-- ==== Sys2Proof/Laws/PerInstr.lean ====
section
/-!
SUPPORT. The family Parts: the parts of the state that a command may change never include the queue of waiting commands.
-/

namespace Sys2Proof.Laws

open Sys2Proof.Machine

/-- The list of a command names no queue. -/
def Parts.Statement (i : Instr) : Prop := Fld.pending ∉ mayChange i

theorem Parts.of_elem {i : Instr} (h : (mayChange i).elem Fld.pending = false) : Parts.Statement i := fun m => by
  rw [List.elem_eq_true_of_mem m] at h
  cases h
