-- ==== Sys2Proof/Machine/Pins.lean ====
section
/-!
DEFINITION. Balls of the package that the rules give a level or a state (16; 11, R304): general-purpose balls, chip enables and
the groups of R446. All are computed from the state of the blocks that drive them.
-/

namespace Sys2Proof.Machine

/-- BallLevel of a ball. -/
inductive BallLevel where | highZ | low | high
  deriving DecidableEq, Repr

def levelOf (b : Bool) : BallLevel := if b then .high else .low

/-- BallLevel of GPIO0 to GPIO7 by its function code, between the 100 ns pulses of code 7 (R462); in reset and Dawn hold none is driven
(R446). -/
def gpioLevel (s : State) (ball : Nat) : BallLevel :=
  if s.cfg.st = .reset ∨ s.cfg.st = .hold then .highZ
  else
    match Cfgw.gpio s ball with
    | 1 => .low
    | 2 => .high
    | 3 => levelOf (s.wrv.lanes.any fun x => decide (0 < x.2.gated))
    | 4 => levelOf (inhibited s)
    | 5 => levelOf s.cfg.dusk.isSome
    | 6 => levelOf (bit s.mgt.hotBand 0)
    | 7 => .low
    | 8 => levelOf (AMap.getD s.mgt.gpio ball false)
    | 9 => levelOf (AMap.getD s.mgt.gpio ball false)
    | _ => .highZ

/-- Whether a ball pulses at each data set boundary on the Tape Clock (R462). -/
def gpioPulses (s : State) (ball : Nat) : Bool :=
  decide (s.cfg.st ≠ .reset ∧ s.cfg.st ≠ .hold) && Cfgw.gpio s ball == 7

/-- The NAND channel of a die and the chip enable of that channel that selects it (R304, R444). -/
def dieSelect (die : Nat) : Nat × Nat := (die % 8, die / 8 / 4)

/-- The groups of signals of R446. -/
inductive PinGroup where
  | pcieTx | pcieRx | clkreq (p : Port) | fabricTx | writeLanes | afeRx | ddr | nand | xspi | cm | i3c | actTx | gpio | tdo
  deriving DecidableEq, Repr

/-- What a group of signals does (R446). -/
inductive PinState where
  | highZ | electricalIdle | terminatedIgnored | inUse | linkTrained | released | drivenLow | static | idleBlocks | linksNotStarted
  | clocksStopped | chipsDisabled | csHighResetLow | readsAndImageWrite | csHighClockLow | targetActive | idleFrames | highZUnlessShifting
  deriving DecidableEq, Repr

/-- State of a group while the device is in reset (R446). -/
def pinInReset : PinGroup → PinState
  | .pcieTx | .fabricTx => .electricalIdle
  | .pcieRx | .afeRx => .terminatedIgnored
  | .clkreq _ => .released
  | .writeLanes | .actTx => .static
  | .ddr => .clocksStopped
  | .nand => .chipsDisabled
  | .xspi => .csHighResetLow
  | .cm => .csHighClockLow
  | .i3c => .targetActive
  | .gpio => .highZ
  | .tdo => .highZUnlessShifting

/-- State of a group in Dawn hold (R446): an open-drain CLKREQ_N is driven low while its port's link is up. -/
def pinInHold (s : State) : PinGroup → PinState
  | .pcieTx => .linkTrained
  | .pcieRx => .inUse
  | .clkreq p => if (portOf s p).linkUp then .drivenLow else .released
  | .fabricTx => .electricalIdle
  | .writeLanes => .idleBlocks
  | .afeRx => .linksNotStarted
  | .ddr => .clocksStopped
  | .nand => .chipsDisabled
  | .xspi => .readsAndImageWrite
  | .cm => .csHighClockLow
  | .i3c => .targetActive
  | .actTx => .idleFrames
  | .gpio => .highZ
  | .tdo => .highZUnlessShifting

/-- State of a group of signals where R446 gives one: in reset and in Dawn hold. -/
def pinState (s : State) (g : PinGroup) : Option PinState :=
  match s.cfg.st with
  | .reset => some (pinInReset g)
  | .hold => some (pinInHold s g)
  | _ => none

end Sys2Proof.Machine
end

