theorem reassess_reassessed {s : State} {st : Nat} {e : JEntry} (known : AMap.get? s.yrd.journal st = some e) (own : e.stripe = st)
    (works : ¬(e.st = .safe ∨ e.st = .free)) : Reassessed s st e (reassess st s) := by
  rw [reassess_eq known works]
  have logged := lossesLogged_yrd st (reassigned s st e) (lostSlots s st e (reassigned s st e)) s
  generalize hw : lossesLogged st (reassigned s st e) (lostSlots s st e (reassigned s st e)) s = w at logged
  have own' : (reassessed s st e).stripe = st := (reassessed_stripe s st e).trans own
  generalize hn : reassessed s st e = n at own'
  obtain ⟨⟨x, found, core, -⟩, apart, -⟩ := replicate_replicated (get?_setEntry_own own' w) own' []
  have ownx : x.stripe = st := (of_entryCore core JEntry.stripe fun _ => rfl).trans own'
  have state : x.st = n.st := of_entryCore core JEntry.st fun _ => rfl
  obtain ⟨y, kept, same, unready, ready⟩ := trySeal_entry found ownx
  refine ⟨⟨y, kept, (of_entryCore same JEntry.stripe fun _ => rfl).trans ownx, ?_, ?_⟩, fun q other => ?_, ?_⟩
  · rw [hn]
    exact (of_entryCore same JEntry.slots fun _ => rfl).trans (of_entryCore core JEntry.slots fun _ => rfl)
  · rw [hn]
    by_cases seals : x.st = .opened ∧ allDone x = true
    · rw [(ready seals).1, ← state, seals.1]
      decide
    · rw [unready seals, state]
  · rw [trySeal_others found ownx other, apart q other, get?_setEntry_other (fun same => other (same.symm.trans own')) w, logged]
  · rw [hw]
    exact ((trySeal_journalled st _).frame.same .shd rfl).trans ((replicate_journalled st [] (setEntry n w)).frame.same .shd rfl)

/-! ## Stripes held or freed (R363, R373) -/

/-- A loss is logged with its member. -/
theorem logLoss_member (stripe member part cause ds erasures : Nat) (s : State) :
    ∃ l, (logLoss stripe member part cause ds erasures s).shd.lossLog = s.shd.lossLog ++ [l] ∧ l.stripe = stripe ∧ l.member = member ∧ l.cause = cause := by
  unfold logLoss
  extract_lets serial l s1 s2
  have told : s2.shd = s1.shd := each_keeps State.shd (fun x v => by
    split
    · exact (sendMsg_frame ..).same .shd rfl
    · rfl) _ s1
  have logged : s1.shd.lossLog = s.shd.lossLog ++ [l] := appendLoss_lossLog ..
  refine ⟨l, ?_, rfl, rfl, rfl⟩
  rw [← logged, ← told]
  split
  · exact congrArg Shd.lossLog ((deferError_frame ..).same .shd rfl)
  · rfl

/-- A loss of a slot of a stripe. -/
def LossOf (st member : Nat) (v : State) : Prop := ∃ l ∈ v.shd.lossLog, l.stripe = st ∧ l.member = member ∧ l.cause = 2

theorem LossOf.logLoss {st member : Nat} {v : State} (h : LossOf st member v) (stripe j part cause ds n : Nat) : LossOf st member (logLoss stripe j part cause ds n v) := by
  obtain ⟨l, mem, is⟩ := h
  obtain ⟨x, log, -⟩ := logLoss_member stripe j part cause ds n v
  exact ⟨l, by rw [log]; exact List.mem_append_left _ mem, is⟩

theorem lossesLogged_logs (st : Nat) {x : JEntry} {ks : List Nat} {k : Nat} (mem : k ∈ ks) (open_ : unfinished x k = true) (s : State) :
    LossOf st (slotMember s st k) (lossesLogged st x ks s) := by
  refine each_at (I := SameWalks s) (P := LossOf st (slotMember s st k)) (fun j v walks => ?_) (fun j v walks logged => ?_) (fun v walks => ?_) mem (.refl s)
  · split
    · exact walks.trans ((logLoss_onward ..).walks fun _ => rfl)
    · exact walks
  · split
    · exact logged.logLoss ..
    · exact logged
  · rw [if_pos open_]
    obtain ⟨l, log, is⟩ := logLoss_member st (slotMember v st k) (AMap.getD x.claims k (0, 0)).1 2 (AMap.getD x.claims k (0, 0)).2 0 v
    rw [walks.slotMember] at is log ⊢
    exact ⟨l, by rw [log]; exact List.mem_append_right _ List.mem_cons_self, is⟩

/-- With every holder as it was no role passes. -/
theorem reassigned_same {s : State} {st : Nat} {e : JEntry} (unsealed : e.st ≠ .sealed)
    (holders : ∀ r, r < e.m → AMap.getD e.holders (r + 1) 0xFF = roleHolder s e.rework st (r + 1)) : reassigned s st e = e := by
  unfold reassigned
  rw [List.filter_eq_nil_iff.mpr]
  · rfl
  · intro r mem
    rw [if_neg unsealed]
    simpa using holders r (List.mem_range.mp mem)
---
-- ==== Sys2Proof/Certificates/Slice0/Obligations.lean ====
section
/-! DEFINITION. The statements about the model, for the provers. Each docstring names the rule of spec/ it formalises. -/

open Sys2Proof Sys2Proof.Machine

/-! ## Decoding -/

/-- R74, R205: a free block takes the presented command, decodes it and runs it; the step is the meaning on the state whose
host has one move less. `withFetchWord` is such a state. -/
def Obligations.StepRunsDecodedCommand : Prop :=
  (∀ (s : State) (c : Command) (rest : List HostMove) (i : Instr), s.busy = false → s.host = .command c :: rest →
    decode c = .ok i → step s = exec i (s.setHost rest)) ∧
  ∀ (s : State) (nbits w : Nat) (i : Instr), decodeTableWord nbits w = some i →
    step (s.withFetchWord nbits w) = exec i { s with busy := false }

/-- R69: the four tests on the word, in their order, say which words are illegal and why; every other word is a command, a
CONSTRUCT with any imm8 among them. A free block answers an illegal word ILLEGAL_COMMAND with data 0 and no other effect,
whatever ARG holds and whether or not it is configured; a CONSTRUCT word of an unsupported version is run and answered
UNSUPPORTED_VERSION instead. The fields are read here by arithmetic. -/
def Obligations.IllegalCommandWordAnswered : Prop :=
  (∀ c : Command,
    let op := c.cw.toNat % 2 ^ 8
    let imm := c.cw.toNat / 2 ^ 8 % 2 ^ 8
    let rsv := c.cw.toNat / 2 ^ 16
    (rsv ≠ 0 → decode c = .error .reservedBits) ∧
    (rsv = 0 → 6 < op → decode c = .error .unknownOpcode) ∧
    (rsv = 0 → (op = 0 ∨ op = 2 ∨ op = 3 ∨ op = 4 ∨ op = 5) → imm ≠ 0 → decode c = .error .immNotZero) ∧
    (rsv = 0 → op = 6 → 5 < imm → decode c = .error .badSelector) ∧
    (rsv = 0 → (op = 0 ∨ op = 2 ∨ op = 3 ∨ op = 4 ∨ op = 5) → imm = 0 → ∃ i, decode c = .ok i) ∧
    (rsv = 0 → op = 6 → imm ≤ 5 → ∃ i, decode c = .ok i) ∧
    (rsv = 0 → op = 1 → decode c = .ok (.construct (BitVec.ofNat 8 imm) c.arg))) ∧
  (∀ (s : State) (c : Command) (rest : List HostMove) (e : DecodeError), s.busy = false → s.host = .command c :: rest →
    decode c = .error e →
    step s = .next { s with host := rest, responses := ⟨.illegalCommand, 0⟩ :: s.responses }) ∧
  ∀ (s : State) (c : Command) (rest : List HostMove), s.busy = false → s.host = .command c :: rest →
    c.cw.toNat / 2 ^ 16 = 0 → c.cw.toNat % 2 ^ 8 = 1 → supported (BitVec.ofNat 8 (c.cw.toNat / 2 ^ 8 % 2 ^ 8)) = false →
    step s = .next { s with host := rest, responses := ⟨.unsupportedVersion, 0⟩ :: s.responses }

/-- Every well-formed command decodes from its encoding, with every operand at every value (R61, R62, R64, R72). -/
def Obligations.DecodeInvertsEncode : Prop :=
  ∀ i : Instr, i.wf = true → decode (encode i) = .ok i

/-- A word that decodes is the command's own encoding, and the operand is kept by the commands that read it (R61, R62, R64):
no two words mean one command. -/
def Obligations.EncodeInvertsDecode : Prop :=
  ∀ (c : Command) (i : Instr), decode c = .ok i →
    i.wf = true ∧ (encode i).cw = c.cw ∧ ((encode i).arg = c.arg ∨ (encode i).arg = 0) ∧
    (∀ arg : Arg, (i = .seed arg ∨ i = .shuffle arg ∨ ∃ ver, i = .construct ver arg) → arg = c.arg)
--
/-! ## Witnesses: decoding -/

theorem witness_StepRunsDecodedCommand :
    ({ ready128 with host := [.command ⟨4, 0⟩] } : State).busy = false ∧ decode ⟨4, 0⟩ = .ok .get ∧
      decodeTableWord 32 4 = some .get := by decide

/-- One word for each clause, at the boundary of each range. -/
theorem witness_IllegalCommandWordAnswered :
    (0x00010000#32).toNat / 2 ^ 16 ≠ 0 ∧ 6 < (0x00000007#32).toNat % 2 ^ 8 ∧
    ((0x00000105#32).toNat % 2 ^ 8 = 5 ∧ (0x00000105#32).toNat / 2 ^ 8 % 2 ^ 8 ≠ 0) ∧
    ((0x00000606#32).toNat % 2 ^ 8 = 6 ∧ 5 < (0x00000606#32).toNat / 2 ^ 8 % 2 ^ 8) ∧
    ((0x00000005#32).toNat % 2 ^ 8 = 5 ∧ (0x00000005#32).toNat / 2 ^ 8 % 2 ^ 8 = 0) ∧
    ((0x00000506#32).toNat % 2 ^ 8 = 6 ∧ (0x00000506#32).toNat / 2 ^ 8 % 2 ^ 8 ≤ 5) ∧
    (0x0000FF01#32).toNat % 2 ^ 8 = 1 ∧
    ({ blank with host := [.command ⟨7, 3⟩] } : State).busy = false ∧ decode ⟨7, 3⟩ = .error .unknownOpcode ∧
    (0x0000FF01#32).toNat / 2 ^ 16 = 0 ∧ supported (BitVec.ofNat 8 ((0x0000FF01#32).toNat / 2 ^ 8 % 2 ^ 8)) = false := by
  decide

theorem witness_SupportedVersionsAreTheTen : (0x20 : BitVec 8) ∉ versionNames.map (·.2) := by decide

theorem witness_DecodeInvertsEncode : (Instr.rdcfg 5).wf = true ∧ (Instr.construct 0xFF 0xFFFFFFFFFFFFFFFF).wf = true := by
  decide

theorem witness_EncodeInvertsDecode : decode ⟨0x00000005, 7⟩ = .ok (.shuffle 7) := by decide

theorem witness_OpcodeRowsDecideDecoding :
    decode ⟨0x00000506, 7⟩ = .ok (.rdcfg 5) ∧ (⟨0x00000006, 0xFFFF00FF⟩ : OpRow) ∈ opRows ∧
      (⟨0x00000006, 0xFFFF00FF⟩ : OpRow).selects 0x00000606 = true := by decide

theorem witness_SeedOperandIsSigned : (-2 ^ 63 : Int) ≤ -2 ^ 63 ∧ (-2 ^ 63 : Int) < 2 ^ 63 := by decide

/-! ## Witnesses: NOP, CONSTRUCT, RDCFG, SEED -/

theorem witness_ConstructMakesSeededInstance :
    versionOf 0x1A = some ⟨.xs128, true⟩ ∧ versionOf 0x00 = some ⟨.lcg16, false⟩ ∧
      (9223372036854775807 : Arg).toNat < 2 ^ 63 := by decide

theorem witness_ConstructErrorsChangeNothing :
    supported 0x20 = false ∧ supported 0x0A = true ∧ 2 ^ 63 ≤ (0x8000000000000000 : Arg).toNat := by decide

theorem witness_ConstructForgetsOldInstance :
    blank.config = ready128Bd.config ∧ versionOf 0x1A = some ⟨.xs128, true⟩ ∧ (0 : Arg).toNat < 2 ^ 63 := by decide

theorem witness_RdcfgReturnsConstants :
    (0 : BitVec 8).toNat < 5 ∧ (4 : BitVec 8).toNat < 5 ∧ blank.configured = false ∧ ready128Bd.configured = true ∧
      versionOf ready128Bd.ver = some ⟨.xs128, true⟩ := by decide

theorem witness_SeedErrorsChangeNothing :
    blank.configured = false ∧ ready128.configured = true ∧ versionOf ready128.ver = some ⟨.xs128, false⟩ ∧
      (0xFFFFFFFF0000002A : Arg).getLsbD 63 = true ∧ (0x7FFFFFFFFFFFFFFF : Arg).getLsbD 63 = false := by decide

## PROBLEM DESCRIPTION
Once you reach the line with "(sendMsg_frame ..).same .shd rfl" in the data above, copy it and every line after it exactly, up to and including the line with "rw [if_pos open_]".

## EXERCISE SOLUTION
    · exact (sendMsg_frame ..).same .shd rfl
    · rfl) _ s1
  have logged : s1.shd.lossLog = s.shd.lossLog ++ [l] := appendLoss_lossLog ..
  refine ⟨l, ?_, rfl, rfl, rfl⟩
  rw [← logged, ← told]
  split
  · exact congrArg Shd.lossLog ((deferError_frame ..).same .shd rfl)
  · rfl

/-- A loss of a slot of a stripe. -/
def LossOf (st member : Nat) (v : State) : Prop := ∃ l ∈ v.shd.lossLog, l.stripe = st ∧ l.member = member ∧ l.cause = 2

theorem LossOf.logLoss {st member : Nat} {v : State} (h : LossOf st member v) (stripe j part cause ds n : Nat) : LossOf st member (logLoss stripe j part cause ds n v) := by
  obtain ⟨l, mem, is⟩ := h
  obtain ⟨x, log, -⟩ := logLoss_member stripe j part cause ds n v
  exact ⟨l, by rw [log]; exact List.mem_append_left _ mem, is⟩

theorem lossesLogged_logs (st : Nat) {x : JEntry} {ks : List Nat} {k : Nat} (mem : k ∈ ks) (open_ : unfinished x k = true) (s : State) :
    LossOf st (slotMember s st k) (lossesLogged st x ks s) := by
  refine each_at (I := SameWalks s) (P := LossOf st (slotMember s st k)) (fun j v walks => ?_) (fun j v walks logged => ?_) (fun v walks => ?_) mem (.refl s)
  · split
    · exact walks.trans ((logLoss_onward ..).walks fun _ => rfl)
    · exact walks
  · split
    · exact logged.logLoss ..
    · exact logged
  · rw [if_pos open_]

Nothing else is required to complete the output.